====== Exercise data ======
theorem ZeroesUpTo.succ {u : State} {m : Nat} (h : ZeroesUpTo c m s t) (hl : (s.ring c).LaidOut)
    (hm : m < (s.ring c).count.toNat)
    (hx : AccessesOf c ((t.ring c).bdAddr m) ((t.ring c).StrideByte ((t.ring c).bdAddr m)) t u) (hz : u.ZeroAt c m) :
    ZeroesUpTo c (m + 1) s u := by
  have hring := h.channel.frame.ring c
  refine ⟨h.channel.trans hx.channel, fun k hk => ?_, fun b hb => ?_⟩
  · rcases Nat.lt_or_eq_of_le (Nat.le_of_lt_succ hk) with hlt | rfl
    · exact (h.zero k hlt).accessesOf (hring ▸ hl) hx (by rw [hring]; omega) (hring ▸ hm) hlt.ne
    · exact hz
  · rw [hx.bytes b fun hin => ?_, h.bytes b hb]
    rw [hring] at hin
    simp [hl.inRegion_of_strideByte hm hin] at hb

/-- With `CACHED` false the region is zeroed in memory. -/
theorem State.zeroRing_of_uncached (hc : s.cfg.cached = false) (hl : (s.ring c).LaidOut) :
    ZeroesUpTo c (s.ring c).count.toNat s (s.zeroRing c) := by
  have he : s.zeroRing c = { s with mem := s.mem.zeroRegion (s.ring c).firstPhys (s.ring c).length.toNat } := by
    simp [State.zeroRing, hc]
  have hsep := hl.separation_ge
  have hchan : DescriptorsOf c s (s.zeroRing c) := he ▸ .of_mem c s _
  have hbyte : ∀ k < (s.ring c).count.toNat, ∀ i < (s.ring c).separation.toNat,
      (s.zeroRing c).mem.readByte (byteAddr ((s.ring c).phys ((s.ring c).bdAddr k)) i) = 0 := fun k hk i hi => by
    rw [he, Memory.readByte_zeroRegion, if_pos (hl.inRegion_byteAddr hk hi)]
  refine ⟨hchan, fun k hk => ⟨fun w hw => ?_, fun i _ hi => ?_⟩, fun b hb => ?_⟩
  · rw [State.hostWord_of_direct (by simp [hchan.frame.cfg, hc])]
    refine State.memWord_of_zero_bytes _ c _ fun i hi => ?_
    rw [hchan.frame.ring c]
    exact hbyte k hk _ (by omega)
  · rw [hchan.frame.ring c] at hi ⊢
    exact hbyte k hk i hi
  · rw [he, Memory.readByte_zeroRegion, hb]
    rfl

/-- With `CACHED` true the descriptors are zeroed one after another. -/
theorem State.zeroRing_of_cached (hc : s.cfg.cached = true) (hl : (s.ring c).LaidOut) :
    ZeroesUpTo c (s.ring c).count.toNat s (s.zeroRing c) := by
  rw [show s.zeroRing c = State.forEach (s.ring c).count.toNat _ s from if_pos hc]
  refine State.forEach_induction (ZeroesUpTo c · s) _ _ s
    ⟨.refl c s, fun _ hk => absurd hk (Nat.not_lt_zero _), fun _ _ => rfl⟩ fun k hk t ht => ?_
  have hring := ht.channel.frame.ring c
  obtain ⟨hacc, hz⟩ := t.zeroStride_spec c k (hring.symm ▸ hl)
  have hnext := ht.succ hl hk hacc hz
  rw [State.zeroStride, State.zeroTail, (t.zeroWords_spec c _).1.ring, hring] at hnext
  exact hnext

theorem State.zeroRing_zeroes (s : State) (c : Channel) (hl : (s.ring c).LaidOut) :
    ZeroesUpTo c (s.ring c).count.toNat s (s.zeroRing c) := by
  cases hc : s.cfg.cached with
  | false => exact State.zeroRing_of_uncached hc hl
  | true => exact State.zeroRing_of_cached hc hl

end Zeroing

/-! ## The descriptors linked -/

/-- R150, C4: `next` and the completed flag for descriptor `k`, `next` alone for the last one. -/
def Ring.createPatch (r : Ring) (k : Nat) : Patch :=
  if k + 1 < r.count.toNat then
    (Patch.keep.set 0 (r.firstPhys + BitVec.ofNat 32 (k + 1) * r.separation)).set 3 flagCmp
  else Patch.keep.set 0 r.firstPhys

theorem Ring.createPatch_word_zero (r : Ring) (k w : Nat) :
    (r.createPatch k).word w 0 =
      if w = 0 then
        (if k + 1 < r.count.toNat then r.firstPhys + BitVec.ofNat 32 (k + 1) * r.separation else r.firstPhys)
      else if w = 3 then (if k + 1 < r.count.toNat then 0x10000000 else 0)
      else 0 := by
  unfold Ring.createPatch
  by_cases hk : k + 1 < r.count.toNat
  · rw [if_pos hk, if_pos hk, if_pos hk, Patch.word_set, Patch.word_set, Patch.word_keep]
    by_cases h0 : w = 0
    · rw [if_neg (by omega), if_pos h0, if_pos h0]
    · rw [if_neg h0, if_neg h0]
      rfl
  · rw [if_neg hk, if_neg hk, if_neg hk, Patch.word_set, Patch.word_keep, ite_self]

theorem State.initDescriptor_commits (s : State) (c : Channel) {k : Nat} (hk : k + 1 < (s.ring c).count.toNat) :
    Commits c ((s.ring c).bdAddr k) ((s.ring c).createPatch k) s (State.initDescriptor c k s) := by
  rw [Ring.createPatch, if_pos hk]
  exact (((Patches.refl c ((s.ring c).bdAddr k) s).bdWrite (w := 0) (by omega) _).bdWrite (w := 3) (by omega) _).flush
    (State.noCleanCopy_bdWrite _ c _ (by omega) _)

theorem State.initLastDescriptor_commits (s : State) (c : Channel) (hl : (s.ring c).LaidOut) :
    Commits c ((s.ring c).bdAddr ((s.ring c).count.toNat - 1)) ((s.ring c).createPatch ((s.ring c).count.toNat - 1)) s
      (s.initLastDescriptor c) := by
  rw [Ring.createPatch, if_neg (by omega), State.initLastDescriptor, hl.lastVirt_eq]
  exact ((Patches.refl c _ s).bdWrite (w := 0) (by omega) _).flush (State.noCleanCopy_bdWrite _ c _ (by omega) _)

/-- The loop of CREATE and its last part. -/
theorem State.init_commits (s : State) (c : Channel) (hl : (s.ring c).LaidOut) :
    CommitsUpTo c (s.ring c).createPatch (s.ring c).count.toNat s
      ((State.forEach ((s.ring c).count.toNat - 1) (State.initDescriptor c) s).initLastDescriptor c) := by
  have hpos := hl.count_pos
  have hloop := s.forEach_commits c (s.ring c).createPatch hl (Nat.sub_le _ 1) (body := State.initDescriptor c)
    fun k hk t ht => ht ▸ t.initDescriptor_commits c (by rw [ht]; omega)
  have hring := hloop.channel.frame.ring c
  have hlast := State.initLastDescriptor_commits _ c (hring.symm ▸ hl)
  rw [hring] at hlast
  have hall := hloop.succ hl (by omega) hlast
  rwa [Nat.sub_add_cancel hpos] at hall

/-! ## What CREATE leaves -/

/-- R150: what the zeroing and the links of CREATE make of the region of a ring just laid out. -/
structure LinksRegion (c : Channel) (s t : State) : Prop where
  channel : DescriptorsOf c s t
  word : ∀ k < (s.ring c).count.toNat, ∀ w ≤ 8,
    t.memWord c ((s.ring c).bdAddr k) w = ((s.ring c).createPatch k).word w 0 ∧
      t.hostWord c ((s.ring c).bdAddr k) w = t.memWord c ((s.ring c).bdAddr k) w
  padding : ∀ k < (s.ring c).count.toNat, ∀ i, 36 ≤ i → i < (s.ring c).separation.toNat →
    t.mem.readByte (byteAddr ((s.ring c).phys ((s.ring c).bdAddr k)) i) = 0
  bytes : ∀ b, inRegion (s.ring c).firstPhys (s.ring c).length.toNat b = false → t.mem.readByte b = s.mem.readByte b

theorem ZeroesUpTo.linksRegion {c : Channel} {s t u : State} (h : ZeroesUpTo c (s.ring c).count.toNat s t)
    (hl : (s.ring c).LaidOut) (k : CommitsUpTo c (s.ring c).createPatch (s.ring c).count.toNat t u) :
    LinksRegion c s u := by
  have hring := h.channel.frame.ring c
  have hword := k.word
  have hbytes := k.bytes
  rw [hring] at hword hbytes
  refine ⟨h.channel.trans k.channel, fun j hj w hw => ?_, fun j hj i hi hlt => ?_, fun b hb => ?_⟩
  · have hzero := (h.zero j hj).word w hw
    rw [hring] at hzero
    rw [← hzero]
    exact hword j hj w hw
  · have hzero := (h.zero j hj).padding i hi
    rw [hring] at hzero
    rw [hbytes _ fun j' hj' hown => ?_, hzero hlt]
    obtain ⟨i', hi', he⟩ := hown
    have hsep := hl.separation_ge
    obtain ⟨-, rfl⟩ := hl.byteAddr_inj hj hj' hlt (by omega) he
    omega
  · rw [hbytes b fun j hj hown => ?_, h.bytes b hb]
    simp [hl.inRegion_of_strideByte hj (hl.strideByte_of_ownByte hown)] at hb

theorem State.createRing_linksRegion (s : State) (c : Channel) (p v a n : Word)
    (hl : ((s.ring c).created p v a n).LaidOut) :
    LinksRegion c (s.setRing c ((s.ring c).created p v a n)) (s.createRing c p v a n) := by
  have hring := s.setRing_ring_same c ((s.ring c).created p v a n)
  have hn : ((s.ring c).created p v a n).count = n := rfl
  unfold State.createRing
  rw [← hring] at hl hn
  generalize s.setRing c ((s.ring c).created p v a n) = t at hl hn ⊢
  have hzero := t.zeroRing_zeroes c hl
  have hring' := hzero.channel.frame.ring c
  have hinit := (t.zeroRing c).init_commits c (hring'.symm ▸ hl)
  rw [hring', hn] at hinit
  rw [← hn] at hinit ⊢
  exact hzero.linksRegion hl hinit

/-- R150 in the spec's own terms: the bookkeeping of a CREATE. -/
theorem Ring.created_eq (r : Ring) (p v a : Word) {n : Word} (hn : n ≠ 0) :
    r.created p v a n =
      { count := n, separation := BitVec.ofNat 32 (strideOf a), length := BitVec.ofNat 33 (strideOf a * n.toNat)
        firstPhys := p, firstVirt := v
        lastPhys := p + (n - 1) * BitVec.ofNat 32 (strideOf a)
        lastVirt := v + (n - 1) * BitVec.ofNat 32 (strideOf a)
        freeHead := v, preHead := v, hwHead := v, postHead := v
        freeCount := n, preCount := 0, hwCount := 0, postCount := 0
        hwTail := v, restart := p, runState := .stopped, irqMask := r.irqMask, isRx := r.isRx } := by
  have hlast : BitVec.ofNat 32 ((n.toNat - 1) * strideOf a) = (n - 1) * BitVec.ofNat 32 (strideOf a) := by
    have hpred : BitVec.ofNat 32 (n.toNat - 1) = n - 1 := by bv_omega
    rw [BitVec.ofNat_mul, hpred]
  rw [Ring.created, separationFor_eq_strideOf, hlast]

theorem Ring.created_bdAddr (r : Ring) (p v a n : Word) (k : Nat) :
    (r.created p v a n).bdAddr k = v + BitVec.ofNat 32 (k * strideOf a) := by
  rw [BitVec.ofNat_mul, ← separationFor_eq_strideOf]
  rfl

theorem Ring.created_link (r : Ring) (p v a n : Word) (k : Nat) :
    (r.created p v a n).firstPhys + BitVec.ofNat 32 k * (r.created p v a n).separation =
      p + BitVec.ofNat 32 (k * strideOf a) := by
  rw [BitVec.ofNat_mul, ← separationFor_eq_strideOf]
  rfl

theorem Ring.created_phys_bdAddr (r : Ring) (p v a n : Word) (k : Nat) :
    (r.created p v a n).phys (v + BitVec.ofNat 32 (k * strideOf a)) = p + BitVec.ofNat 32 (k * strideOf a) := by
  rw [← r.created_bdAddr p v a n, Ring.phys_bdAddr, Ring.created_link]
======
• Exercise details: Once you reach the line containing "with hlt | rfl", include it and stop; until then, reproduce each line of the listing from its start exactly.

• Task solution:
theorem ZeroesUpTo.succ {u : State} {m : Nat} (h : ZeroesUpTo c m s t) (hl : (s.ring c).LaidOut)
    (hm : m < (s.ring c).count.toNat)
    (hx : AccessesOf c ((t.ring c).bdAddr m) ((t.ring c).StrideByte ((t.ring c).bdAddr m)) t u) (hz : u.ZeroAt c m) :
    ZeroesUpTo c (m + 1) s u := by
  have hring := h.channel.frame.ring c
  refine ⟨h.channel.trans hx.channel, fun k hk => ?_, fun b hb => ?_⟩
  · rcases Nat.lt_or_eq_of_le (Nat.le_of_lt_succ hk) with hlt | rfl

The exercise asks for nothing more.